Pre-draft measurables
| Height | Weight | Arm length | Hand span | 40-yard dash | 10-yard split | 20-yard split | 20-yard shuttle | Three-cone drill | Vertical jump | Broad jump | Bench press |
| 6 ft 2+7⁄8 in (1.90 m) | 302 lb (137 kg) | 33+3⁄8 in (0.85 m) | 9+5⁄8 in (0.24 m) | 5.13 s | 1.85 s | 3.01 s | 4.50 s | 7.55 s | 27.5 in (0.70 m) | 8 ft 9 in (2.67 m) | 24 reps |
Sources:

===Cincinnati Bengals===
Glasgow was selected by the Cincinnati Bengals in the fourth round, 138th overall, in the 2017 NFL draft.

In Week 3 of the 2018 season, Glasgow was carted to the locker room with an apparent knee injury. The next day, he was diagnosed with a torn ACL and was ruled out for the rest of the season.

On October 30, 2019, Glasgow was placed on injured reserve with a knee injury.

On July 28, 2020, Glasgow was waived by the Bengals with a failed physical designation.

===Houston Texans===
On September 28, 2020, Glasgow was signed to the practice squad of the Houston Texans. He was released on October 20.

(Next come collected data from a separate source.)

-- ==== Sys2Proof/Laws/Memory.lean ====
section
/-! SUPPORT. The laws of memory (20_memory.md rule R41): a read after a write, and the canonical form, which every memory
operation keeps. -/

namespace Sys2Proof.Machine

theorem Memory.wfFrom_cons {lo k : Nat} {v : Byte} {rest : Memory} :
    Memory.wfFrom lo ((k, v) :: rest) = true ↔
      lo ≤ k ∧ k < Config.addressSpace ∧ v ≠ Config.unlistedByte ∧ Memory.wfFrom (k + 1) rest = true := by
  simp [Memory.wfFrom, and_assoc]

/-- A lower bound can be lowered. -/
theorem Memory.wfFrom_mono {m : Memory} {lo lo' : Nat} (h : lo' ≤ lo) (hm : Memory.wfFrom lo m = true) :
    Memory.wfFrom lo' m = true := by
  cases m with
  | nil => rfl
  | cons x rest =>
    obtain ⟨k, v⟩ := x
    rw [Memory.wfFrom_cons] at hm ⊢
    exact ⟨le_trans h hm.1, hm.2⟩

/-- Below the lower bound nothing is listed. -/
theorem Memory.read_below {m : Memory} {lo addr : Nat} (hm : Memory.wfFrom lo m = true) (h : addr < lo) :
    Memory.read m addr = Config.unlistedByte := by
  induction m generalizing lo with
  | nil => rfl
  | cons x rest ih =>
    obtain ⟨k, v⟩ := x
    obtain ⟨hk, -, -, hrest⟩ := Memory.wfFrom_cons.mp hm
    have hne : addr ≠ k := by omega
    simp only [Memory.read, hne, if_false]
    exact ih hrest (by omega)

/-- A write keeps the canonical form above any lower bound it respects. -/
theorem Memory.write_wfFrom {m : Memory} {lo addr : Nat} (v : Byte) (hm : Memory.wfFrom lo m = true) (h : lo ≤ addr)
    (ha : addr < Config.addressSpace) : Memory.wfFrom lo (Memory.write m addr v) = true := by
  induction m generalizing lo with
  | nil =>
    by_cases hv : v = Config.unlistedByte
    · simp [Memory.write, hv, Memory.wfFrom]
    · simp [Memory.write, hv, h, ha, Memory.wfFrom]
  | cons x rest ih =>
    obtain ⟨k, w⟩ := x
    obtain ⟨hk, hks, hw, hrest⟩ := Memory.wfFrom_cons.mp hm
    rcases Nat.lt_trichotomy addr k with hlt | heq | hgt
    · by_cases hv : v = Config.unlistedByte
      · simpa [Memory.write, hlt, hv] using hm
      · simp only [Memory.write, hlt, hv, if_true, if_false, Memory.wfFrom_cons]
        exact ⟨h, ha, hv, hlt, hks, hw, hrest⟩
    · subst heq
      by_cases hv : v = Config.unlistedByte
      · simpa [Memory.write, hv] using Memory.wfFrom_mono (by omega) hrest
      · simp only [Memory.write, lt_irrefl, hv, if_true, if_false, Memory.wfFrom_cons]
        exact ⟨hk, hks, hv, hrest⟩
    · have h1 : ¬ addr < k := by omega
      have h2 : ¬ addr = k := by omega
      simp only [Memory.write, h1, h2, if_false, Memory.wfFrom_cons]
      exact ⟨hk, hks, hw, ih hrest (by omega)⟩

/-- A write at an address of the address space keeps the canonical form. -/
theorem Memory.write_wf {m : Memory} {addr : Nat} (v : Byte) (hm : m.wf = true) (ha : addr < Config.addressSpace) :
    (Memory.write m addr v).wf = true :=
  Memory.write_wfFrom v hm (Nat.zero_le _) ha

/-- Every 16-bit address lies in the address space (20_memory.md rule R42). -/
theorem word16_lt_addressSpace (x : Word16) : x.toNat < Config.addressSpace := x.isLt

@[simp] theorem Memory.wf_nil : Memory.wf [] = true := rfl

end Sys2Proof.Machine
end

===New England Patriots===
On November 4, 2020, Glasgow was signed to the New England Patriots' practice squad. Glasgow was released by the Patriots on November 10.

===New Orleans Saints===
On November 17, 2020, Glasgow was signed to the New Orleans Saints' practice squad. He was elevated to the active roster on November 21 and November 28 for the team's Weeks 11 and 12 games against the Atlanta Falcons and Denver Broncos, and reverted to the practice squad after each game. On January 18, 2021, Glasgow signed a reserve/futures contract with the Saints. He announced his retirement from the NFL on August 7.

==Personal life==
Glasgow's older brother, Graham, is a guard for the Detroit Lions, while his younger brother, Jordan, was a linebacker for the Indianapolis Colts.